The next two motivators seem to be more reserved for mink that were raised from a very young age, though I'm sure there are mink out there that even though they were acquired as adults, still respond to these motivators. These two motivators are the desire to play, and the desire to please.
All young mink, and many adult mink LOVE to play. This can be used as a reward for young mink, and older mink who still have a very playful spirit. The desire to play is usually closely associated with the desire to hunt and kill, as almost all play for a mink has something to do with finding, capturing, or killing prey, real or imaginary. Notice that most play activities for a mink ether involve searching for (going through tubes, diving down under the water), chasing, or attacking some object.

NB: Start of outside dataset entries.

-- ==== Sys2Proof/Certificates/Slice0/Obligations.lean ====
section
/-! DEFINITION. The statements for the provers: what the commands do, and what every step keeps. -/

open Sys2Proof Sys2Proof.Machine

/-! ### The whole machine -/

/-- A step runs the command at the front of the queue on the state with the queue's rest; the model's choice (assumption 1): on an
empty queue one nanosecond passes. -/
def Obligations.StepRunsTheFrontCommand : Prop :=
  (∀ (s : State) (c : Instr) (r : List Instr), s.pending = c :: r → step s = exec c { s with pending := r }) ∧
  (∀ s : State, s.pending = [] → step s = .next (s.advance 1) ∧ (s.advance 1).now = s.now + 1)

/-- No command of this hardware ends in a fault or a refusal: each one answers a next state in every state. -/
def Obligations.EveryCommandAnswersNext : Prop :=
  ∀ (c : Instr) (s : State), ∃ t, exec c s = .next t

/-- R65, R68, R77, R561: right after the power-on reset is applied every device register holds its reset word, no SRAM word is
written, no channel is configured, no port linked, nothing waits; the model's choices (assumptions 12 and 27): the general
registers are 0, and a byte that nothing has written reads as 0x00 in SRAM and as 0xFF in flash. -/
def Obligations.ResetState : Prop :=
  State.reset.Canon ∧ State.reset.Settled ∧ State.reset.phase = .powerOn ∧ State.reset.pending = [] ∧
  (∀ r : Rg, State.reset.getR r = .ofNat r.rst) ∧ (∀ w, State.reset.markOf w = none) ∧
  (∀ n : Fin 16, State.reset.chSt n = 0 ∧ (State.reset.ch n).cfg = {} ∧ State.reset.laneRuns n = false) ∧
  (∀ p : Port, State.reset.linked p = false) ∧ State.reset.locked = false ∧
  (∀ (m : Mach) (g : BitVec 5), State.reset.rg m g = 0) ∧ (∀ a, State.reset.sramByte a = 0 ∧ State.reset.flashByte a = 0xFF)

/-- From every state in canonical form, whether or not a run reaches it, every step leads to one: the register file lists its
addresses in rising order and once each, and so do SRAM and flash, which list no byte that reads as an unlisted one does. -/
def Obligations.CanonKept : Prop :=
  ∀ s t : State, s.Canon → step s = .next t → t.Canon

/-! ### Tapol: arithmetic and logic (R137 to R140, R144) -/

/-- R137, R140, the two-operand forms: for every machine, all registers and all values, gd takes the result that the table gives,
computed here from the operands as integers; nothing else changes. -/
def Obligations.AluRegisterForms : Prop :=
  ∀ p ∈ ([(.add, fun a b => .ofInt (a.toInt + b.toInt)),
      (.sub, fun a b => .ofInt (a.toInt - b.toInt)),
      (.and, fun a b => a &&& b),
      (.or, fun a b => a ||| b),
      (.xor, fun a b => a ^^^ b),
      (.andn, fun a b => a &&& ~~~b),
      (.shl, fun a b => .ofNat (a.toNat * 2 ^ (b.toNat % 32))),
      (.shr, fun a b => .ofNat (a.toNat / 2 ^ (b.toNat % 32))),
      (.shra, fun a b => .ofInt (a.toInt / 2 ^ (b.toNat % 32))),
      (.rotr, fun a b => .ofNat (a.toNat / 2 ^ (b.toNat % 32) + a.toNat * 2 ^ (32 - b.toNat % 32))),
      (.clt, fun a b => if a.toInt < b.toInt then 1 else 0),
      (.cltu, fun a b => if a.toNat < b.toNat then 1 else 0),
      (.min, fun a b => .ofInt (min a.toInt b.toInt)),
      (.max, fun a b => .ofInt (max a.toInt b.toInt)),
      (.minu, fun a b => .ofNat (min a.toNat b.toNat)),
      (.maxu, fun a b => .ofNat (max a.toNat b.toNat)),
      (.mul, fun a b => .ofNat (a.toNat * b.toNat)),
      (.mulhiS, fun a b => .ofInt (a.toInt * b.toInt / 2 ^ 32)),
      (.mulhiU, fun a b => .ofNat (a.toNat * b.toNat / 2 ^ 32)),
      (.qadd, fun a b => .ofInt (max (-2 ^ 31) (min (a.toInt + b.toInt) (2 ^ 31 - 1)))),
      (.qsub, fun a b => .ofInt (max (-2 ^ 31) (min (a.toInt - b.toInt) (2 ^ 31 - 1)))),
      (.qmul, fun a b => .ofInt (min ((a.toInt * b.toInt + 2 ^ 30) / 2 ^ 31) (2 ^ 31 - 1))),
      (.sats, fun a b => .ofInt (max (-2 ^ (b.toNat % 32)) (min a.toInt (2 ^ (b.toNat % 32) - 1)))),
      (.satu, fun a b => .ofInt (max 0 (min a.toInt (2 ^ (b.toNat % 32 + 1) - 1)))),
      (.qshl, fun a b => .ofInt (max (-2 ^ 31) (min (a.toInt * 2 ^ (b.toNat % 32)) (2 ^ 31 - 1)))),
      (.qrshr, fun a b => if b.toNat % 32 = 0 then a
        else .ofInt ((a.toInt + 2 ^ (b.toNat % 32 - 1)) / 2 ^ (b.toNat % 32)))]
      : List ((Mach → BitVec 5 → BitVec 5 → BitVec 5 → Instr) × (Word → Word → Word))),
    ∀ (s u : State) (m : Mach) (gd ga gb : BitVec 5), s.Issues m u →
      ∃ t, exec (p.1 m gd ga gb) s = .next t ∧ RegResult u t m gd (p.2 (u.rg m ga) (u.rg m gb)) ((u.mach m).pc + 4)

/-- R138. Division never traps and never wraps: DIVS and DIVU give the quotient, truncated, and saturated towards the sign of the
true quotient where it does not fit, as every quotient by 0 is; MODS and MODU give the remainder, 0 by 0. 0x8000_0000 by
0xFFFF_FFFF gives 0x7FFF_FFFF and 0; for every other pair with a divisor other than 0 the dividend is the divisor times the
quotient plus the remainder. -/
def Obligations.Divisions : Prop :=
  ∀ (s u : State) (m : Mach) (gd ga gb : BitVec 5), s.Issues m u →
    let a := u.rg m ga
    let b := u.rg m gb
    ∃ q r q' r' : Word,
      (∀ p ∈ [(Instr.divs m gd ga gb, q), (.mods m gd ga gb, r), (.divu m gd ga gb, q'), (.modu m gd ga gb, r')],
        ∃ t, exec p.1 s = .next t ∧ RegResult u t m gd p.2 ((u.mach m).pc + 4)) ∧
      q = (if b = 0 then (if 0 < a.toInt then 0x7FFF_FFFF else if a.toInt < 0 then 0x8000_0000 else 0)
        else .ofInt (max (-2 ^ 31) (min (a.toInt.tdiv b.toInt) (2 ^ 31 - 1)))) ∧
      r = (if b = 0 then 0 else .ofInt (a.toInt - b.toInt * a.toInt.tdiv b.toInt)) ∧
      q' = (if b = 0 then (if a ≠ 0 then 0xFFFF_FFFF else 0) else .ofNat (a.toNat / b.toNat)) ∧
      r' = (if b = 0 then 0 else .ofInt (a.toNat - b.toNat * (a.toNat / b.toNat))) ∧
      (a = 0x8000_0000 → b = 0xFFFF_FFFF → q = 0x7FFF_FFFF ∧ r = 0) ∧
      (b ≠ 0 → ¬(a = 0x8000_0000 ∧ b = 0xFFFF_FFFF) → a.toInt = b.toInt * q.toInt + r.toInt) ∧
      (b ≠ 0 → a.toNat = b.toNat * q'.toNat + r'.toNat)

/-- R137, R139, R140, the one-operand and immediate forms, `i` being imm17 or, for shifts and rotates, the count in its low five
bits. R139: LDHI writes imm17 x 2^15, ADDPC adds it to the pc. R140: MAC and MSU accumulate into gd the product rounded by 31
bits, saturated; MACL accumulates the exact product into the pair of an even gd other than g0, saturated to 64 bits. -/
def Obligations.ImmediateFormsAndAccumulate : Prop :=
  (∀ p ∈ ([((fun m gd ga _ => .clz m gd ga), fun a _ => .ofNat (if a = 0 then 32 else 31 - Nat.log2 a.toNat)),
       ((fun m gd ga _ => .popc m gd ga), fun a _ => .ofNat ((List.range 32).filter fun k => a.toNat.testBit k).length),
       ((fun m gd ga _ => .qneg m gd ga), fun a _ => .ofInt (min (-a.toInt) (2 ^ 31 - 1))),
       ((fun m gd ga _ => .qabs m gd ga), fun a _ => .ofInt (min |a.toInt| (2 ^ 31 - 1))),
       (.addi, fun a i => .ofInt (a.toInt + i.toInt)),
       (.andi, fun a i => a &&& .ofNat i.toNat),
       (.ori, fun a i => a ||| .ofNat i.toNat),
       (.xori, fun a i => a ^^^ .ofNat i.toNat),
       (.clti, fun a i => if a.toInt < i.toInt then 1 else 0),
       (.cltiu, fun a i => if (a.toNat : Int) < i.toInt % 2 ^ 32 then 1 else 0),
       ((fun m gd ga i => .shli m gd ga (i.setWidth 5)), fun a i => .ofNat (a.toNat * 2 ^ (i.toNat % 32))),
       ((fun m gd ga i => .shri m gd ga (i.setWidth 5)), fun a i => .ofNat (a.toNat / 2 ^ (i.toNat % 32))),
       ((fun m gd ga i => .shrai m gd ga (i.setWidth 5)), fun a i => .ofInt (a.toInt / 2 ^ (i.toNat % 32))),
       ((fun m gd ga i => .rotri m gd ga (i.setWidth 5)),
         fun a i => .ofNat (a.toNat / 2 ^ (i.toNat % 32) + a.toNat * 2 ^ (32 - i.toNat % 32)))]
       : List ((Mach → BitVec 5 → BitVec 5 → BitVec 17 → Instr) × (Word → BitVec 17 → Word))),
     ∀ (s u : State) (m : Mach) (gd ga : BitVec 5) (i : BitVec 17), s.Issues m u →
       ∃ t, exec (p.1 m gd ga i) s = .next t ∧ RegResult u t m gd (p.2 (u.rg m ga) i) ((u.mach m).pc + 4)) ∧
  (∀ (s u : State) (m : Mach) (gd ga gb : BitVec 5) (i : BitVec 17), s.Issues m u →
     (∃ t, exec (.ldhi m gd i) s = .next t ∧ RegResult u t m gd (.ofNat (i.toNat * 2 ^ 15)) ((u.mach m).pc + 4)) ∧
     (∃ t, exec (.addpc m gd i) s = .next t ∧
       RegResult u t m gd (.ofNat ((u.mach m).pc.toNat + i.toNat * 2 ^ 15)) ((u.mach m).pc + 4)) ∧
     (∃ t, exec (.mac m gd ga gb) s = .next t ∧ RegResult u t m gd (.ofInt (max (-2 ^ 31) (min ((u.rg m gd).toInt
       + ((u.rg m ga).toInt * (u.rg m gb).toInt + 2 ^ 30) / 2 ^ 31) (2 ^ 31 - 1)))) ((u.mach m).pc + 4)) ∧
     (∃ t, exec (.msu m gd ga gb) s = .next t ∧ RegResult u t m gd (.ofInt (max (-2 ^ 31) (min ((u.rg m gd).toInt
       - ((u.rg m ga).toInt * (u.rg m gb).toInt + 2 ^ 30) / 2 ^ 31) (2 ^ 31 - 1)))) ((u.mach m).pc + 4)) ∧
     (gd ≠ 0 → gd.toNat % 2 = 0 → ∃ t, exec (.macl m gd ga gb) s = .next t ∧
       t.pair64 m gd = ((max (-2 ^ 63) (min ((BitVec.ofNat 64 (u.pair64 m gd)).toInt
         + (u.rg m ga).toInt * (u.rg m gb).toInt) (2 ^ 63 - 1))) % 2 ^ 64).toNat ∧
       (∀ r, r ≠ gd → r ≠ gd + 1 → t.rg m r = u.rg m r) ∧ (t.mach m).pc = (u.mach m).pc + 4 ∧
       (∀ k, t.rc' m k = u.rc' m k) ∧ { t with machs := u.machs } = u))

Mink who bond very closely with their human (like I said this is usually with mink that were raised from a baby) will often have a desire to please them. Many mink acquired as an adult will also have the desire to please, but it's usually much more mild than a mink acquired as a baby. With mink who have a desire to please, you can often get them to do, or not do things by using the tone of your voice. You can verbally praise or scold a mink for doing good or bad things, and they will often learn to do what you want to try to get more praise or to avoid your verbal disapproval.
These two motivators are often the weakest motivators on mink as they grow older, and seem to be more useful for while the mink is young. But like I said, there are mink who grow up with one or both of these motivators remaining an important training tool even later in life.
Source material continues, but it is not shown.